[RECORDS — start]

-- ==== Sys2Proof/Tests/Slice0.lean ====
section
/-! SUPPORT. Tests of the model, with expected values from the manual: words written out from its encodings, one step of an
instruction, what is not well-formed, and states that meet the hypotheses of the statements. -/

namespace Sys2Proof.Tests

open Sys2Proof.Machine

/-- Words of arithmetic with their instructions, written out from the encodings (R88, R89, R90). -/
def wordsArithmetic : List (Nat × Instr) := [
  (0x0782020C, .addB32 7 8 4 12), (0x07A2020C, .subB32 7 8 4 12), (0x07C2020C, .addB64 7 8 4 12), (0x07E2020C, .subB64 7 8 4 12),
  (0x0B82020C, .addcB32 7 8 4 12), (0x0BA2020C, .subcB32 7 8 4 12), (0x0BC2020C, .mulLoB32 7 8 4 12),
  (0x0BE2020C, .mulWideZ 7 8 4 12), (0x0F82020C, .mulHiSB32 7 8 4 12), (0x0FA2020C, .mulHiZB32 7 8 4 12),
  (0x0FC2020C, .madLoB32 7 8 4 12), (0x0FE2020C, .mulWideS 7 8 4 12), (0x1382020C, .minSB32 7 8 4 12),
  (0x13A2020C, .maxSB32 7 8 4 12), (0x13C2020C, .minZB32 7 8 4 12), (0x13E2020C, .maxZB32 7 8 4 12),
  (0x1782020C, .shlB32 7 8 4 12), (0x17A2020C, .shrZB32 7 8 4 12), (0x17C2020C, .shrSB32 7 8 4 12),
  (0x17E2020C, .rotB32 7 8 4 12), (0x1B82020C, .shlB64 7 8 4 12), (0x1BA2020C, .shrZB64 7 8 4 12),
  (0x1BC2020C, .shrSB64 7 8 4 12), (0x1BE2020C, .bselB32 7 8 4 12), (0x1F82020C, .andB32 7 8 4 12),
  (0x1FA2020C, .orB32 7 8 4 12), (0x1FC2020C, .xorB32 7 8 4 12), (0x1FE2020C, .andnB32 7 8 4 12), (0x23820200, .popcB32 7 8 4),
  (0x23A20200, .clzB32 7 8 4), (0x23C2020C, .bfxB32 7 8 4 12), (0x23E2020C, .bfiB32 7 8 4 12)]

theorem test_decode_arithmetic : (wordsArithmetic.all fun x => decodeWord x.1 == some x.2) = true := by decide

/-- Words of moves with their instructions, written out from the encodings (R91, R92, R93, R94). -/
def wordsMoves : List (Nat × Instr) := [
  (0x2781020C, .cmpEqB32 7 4 4 12), (0x27A1020C, .cmpNeB32 7 4 4 12), (0x27C1020C, .cmpLtSB32 7 4 4 12),
  (0x27E1020C, .cmpLtZB32 7 4 4 12), (0x2B81020C, .cmpLeSB32 7 4 4 12), (0x2BA1020C, .cmpLeZB32 7 4 4 12),
  (0x2BC1020C, .cmpEqB64 7 4 4 12), (0x2BE1020C, .cmpLtSB64 7 4 4 12), (0x2F81020C, .cmpLtZB64 7 4 4 12),
  (0x2FA2020C, .selB32 7 8 4 12), (0x2FC20200, .movB32 7 8 4), (0x2FE20280, .movSv 7 8 5), (0x67810102, .pand 7 4 2 2),
  (0x67A10102, .por 7 4 2 2), (0x67C10102, .pxor 7 4 2 2), (0x67E10100, .pnot 7 4 2), (0x6B820100, .p2v 7 8 2),
  (0x6BA10200, .v2p 7 4 4), (0x438809F0, .addi 7 8 4 496), (0x478809F0, .addiB64 7 8 4 496), (0x4B88FFFE, .movi 7 8 65534)]

theorem test_decode_moves : (wordsMoves.all fun x => decodeWord x.1 == some x.2) = true := by decide

/-- Words of float with their instructions, written out from the encodings (R114, R115, R116, R117, R118, R121, R127). -/
def wordsFloat : List (Nat × Instr) := [
  (0x3382020C, .fadd 7 8 4 12), (0x33A2020C, .fsub 7 8 4 12), (0x33C2020C, .fmul 7 8 4 12), (0x33E2020C, .ffma 7 8 4 12),
  (0x3782020C, .fmin 7 8 4 12), (0x37A2020C, .fmax 7 8 4 12), (0x37C1020C, .fcmpEq 7 4 4 12), (0x37E1020C, .fcmpLt 7 4 4 12),
  (0x3B81020C, .fcmpLe 7 4 4 12), (0x3BA1020C, .fcmpUn 7 4 4 12), (0x3BC20200, .fabs 7 8 4), (0x3BE20200, .fneg 7 8 4),
  (0x5BE20200, .frnd 7 8 4), (0x63820000, .rdflg 7 8), (0x63A00200, .clrflg 7 4), (0x5F880910, .cvt 7 8 4 1 1 0)]

theorem test_decode_float : (wordsFloat.all fun x => decodeWord x.1 == some x.2) = true := by decide

/-- Words of packed with their instructions, written out from the encodings (R119, R120, R122). -/
def wordsPacked : List (Nat × Instr) := [
  (0x3F82020C, .faddF16x2 7 8 4 12), (0x3FA2020C, .fsubF16x2 7 8 4 12), (0x3FC2020C, .fmulF16x2 7 8 4 12),
  (0x3FE2020C, .ffmaF16x2 7 8 4 12), (0x4F82020C, .faddBf16x2 7 8 4 12), (0x4FA2020C, .fsubBf16x2 7 8 4 12),
  (0x4FC2020C, .fmulBf16x2 7 8 4 12), (0x4FE2020C, .ffmaBf16x2 7 8 4 12), (0x5382020C, .fminF16x2 7 8 4 12),
  (0x53A2020C, .fmaxF16x2 7 8 4 12), (0x53C2020C, .fminBf16x2 7 8 4 12), (0x53E2020C, .fmaxBf16x2 7 8 4 12),
  (0x57820200, .rcp 7 8 4), (0x57A20200, .rsq 7 8 4), (0x57C20200, .sqrt 7 8 4), (0x57E20200, .exp2 7 8 4),
  (0x5B820200, .log2 7 8 4), (0x5BA20200, .sin 7 8 4), (0x5BC20200, .cos 7 8 4), (0x63C2020C, .fdot2F16 7 8 4 12),
  (0x63E2020C, .fdot2Bf16 7 8 4 12)]

theorem test_decode_packed : (wordsPacked.all fun x => decodeWord x.1 == some x.2) = true := by decide

/-- Words of memory with their instructions, written out from the encodings (R141, R144, R145, R146, R150, R151, R71). -/
def wordsMemory : List (Nat × Instr) := [
  (0x7382020C, .atomMinS 7 8 4 12), (0x73A2020C, .atomMinZ 7 8 4 12), (0x73C2020C, .atomMaxS 7 8 4 12),
  (0x73E2020C, .atomMaxZ 7 8 4 12), (0x7780020C, .redAdd 7 4 12), (0x77A0020C, .redAddB64 7 4 12), (0x77C0020C, .redFadd 7 4 12),
  (0x77E0020C, .redFadd2c 7 4 12), (0x7B80020C, .redMinS 7 4 12), (0x7BA0020C, .redMaxS 7 4 12), (0x7BC0020C, .redAnd 7 4 12),
  (0x7BE0020C, .redOr 7 4 12), (0xBB82020C, .atomAdd 7 8 4 12), (0xBBA2020C, .atomAddB64 7 8 4 12),
  (0xBBC2020C, .atomExch 7 8 4 12), (0xBBE2020C, .atomExchB64 7 8 4 12), (0xBF82020C, .atomCas 7 8 4 12),
  (0xBFA2020C, .atomCasB64 7 8 4 12), (0xBFC2020C, .atomFadd 7 8 4 12), (0xBFE2020C, .atomFadd2c 7 8 4 12),
  (0xA38808A5, .ld 7 8 4 2 2 5), (0xA78808A5, .st 7 8 4 2 2 5), (0xAB8808E5, .ldAcq 7 8 4 1 2 5),
  (0xAF8808E5, .stRel 7 8 4 1 2 5), (0xB3880885, .ldC 7 8 4 2 5), (0xB7800825, .pref 7 4 2 5)]

theorem test_decode_memory : (wordsMemory.all fun x => decodeWord x.1 == some x.2) = true := by decide

/-- Words of collective with their instructions, written out from the encodings (R133, R134, R135, R136, R158, R159, R160, R156). -/
def wordsCollective : List (Nat × Instr) := [
  (0x9382020C, .xlaneAt 7 8 4 12), (0x93A2020C, .xlaneBack 7 8 4 12), (0x93C2020C, .xlaneFwd 7 8 4 12),
  (0x93E2020C, .xlaneFlip 7 8 4 12), (0x97810100, .voteAll 7 4 2), (0x97A10100, .voteAny 7 4 2), (0x97C20100, .ballot 7 8 2),
  (0x97E20200, .matchV 7 8 4), (0x9B820200, .gredAdd 7 8 4), (0x9BA20200, .gredMinS 7 8 4), (0x9BC20200, .gredMinZ 7 8 4),
  (0x9BE20200, .gredMaxS 7 8 4), (0x9F820200, .gredMaxZ 7 8 4), (0x9FA20200, .gredFadd 7 8 4), (0x9FC20200, .gscanAdd 7 8 4),
  (0x9FE10000, .elect 7 4), (0xE3810201, .llock 7 4 4 1), (0xE3A00200, .lunlock 7 4), (0xE3C10200, .ltry 7 4 4),
  (0xE3E20200, .lstat 7 8 4)]

theorem test_decode_collective : (wordsCollective.all fun x => decodeWord x.1 == some x.2) = true := by decide

/-- Words of copy with their instructions, written out from the encodings (R174, R176, R179, R180, R182). -/
def wordsCopy : List (Nat × Instr) := [
  (0x7F820216, .cpLaneB32 7 8 4 5 1 0), (0x7FA20216, .cpLaneB64 7 8 4 5 1 0), (0x7FC20216, .cpLaneB128 7 8 4 5 1 0),
  (0x7FE2020C, .cpBin 7 8 4 12), (0xEF800040, .cpBulk 7 4), (0xEF811040, .cpMcast 7 8 4), (0xEF820404, .cpBind 7 2),
  (0xEF820000, .cpBindNone 7)]

theorem test_decode_copy : (wordsCopy.all fun x => decodeWord x.1 == some x.2) = true := by decide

[RECORDS — finish]

■ YOUR ASSIGNMENT ■
Every line in the entries above that has the word "wordsMemory" should be identified and copied.

■ ANSWER SECTION ■
def wordsMemory : List (Nat × Instr) := [
theorem test_decode_memory : (wordsMemory.all fun x => decodeWord x.1 == some x.2) = true := by decide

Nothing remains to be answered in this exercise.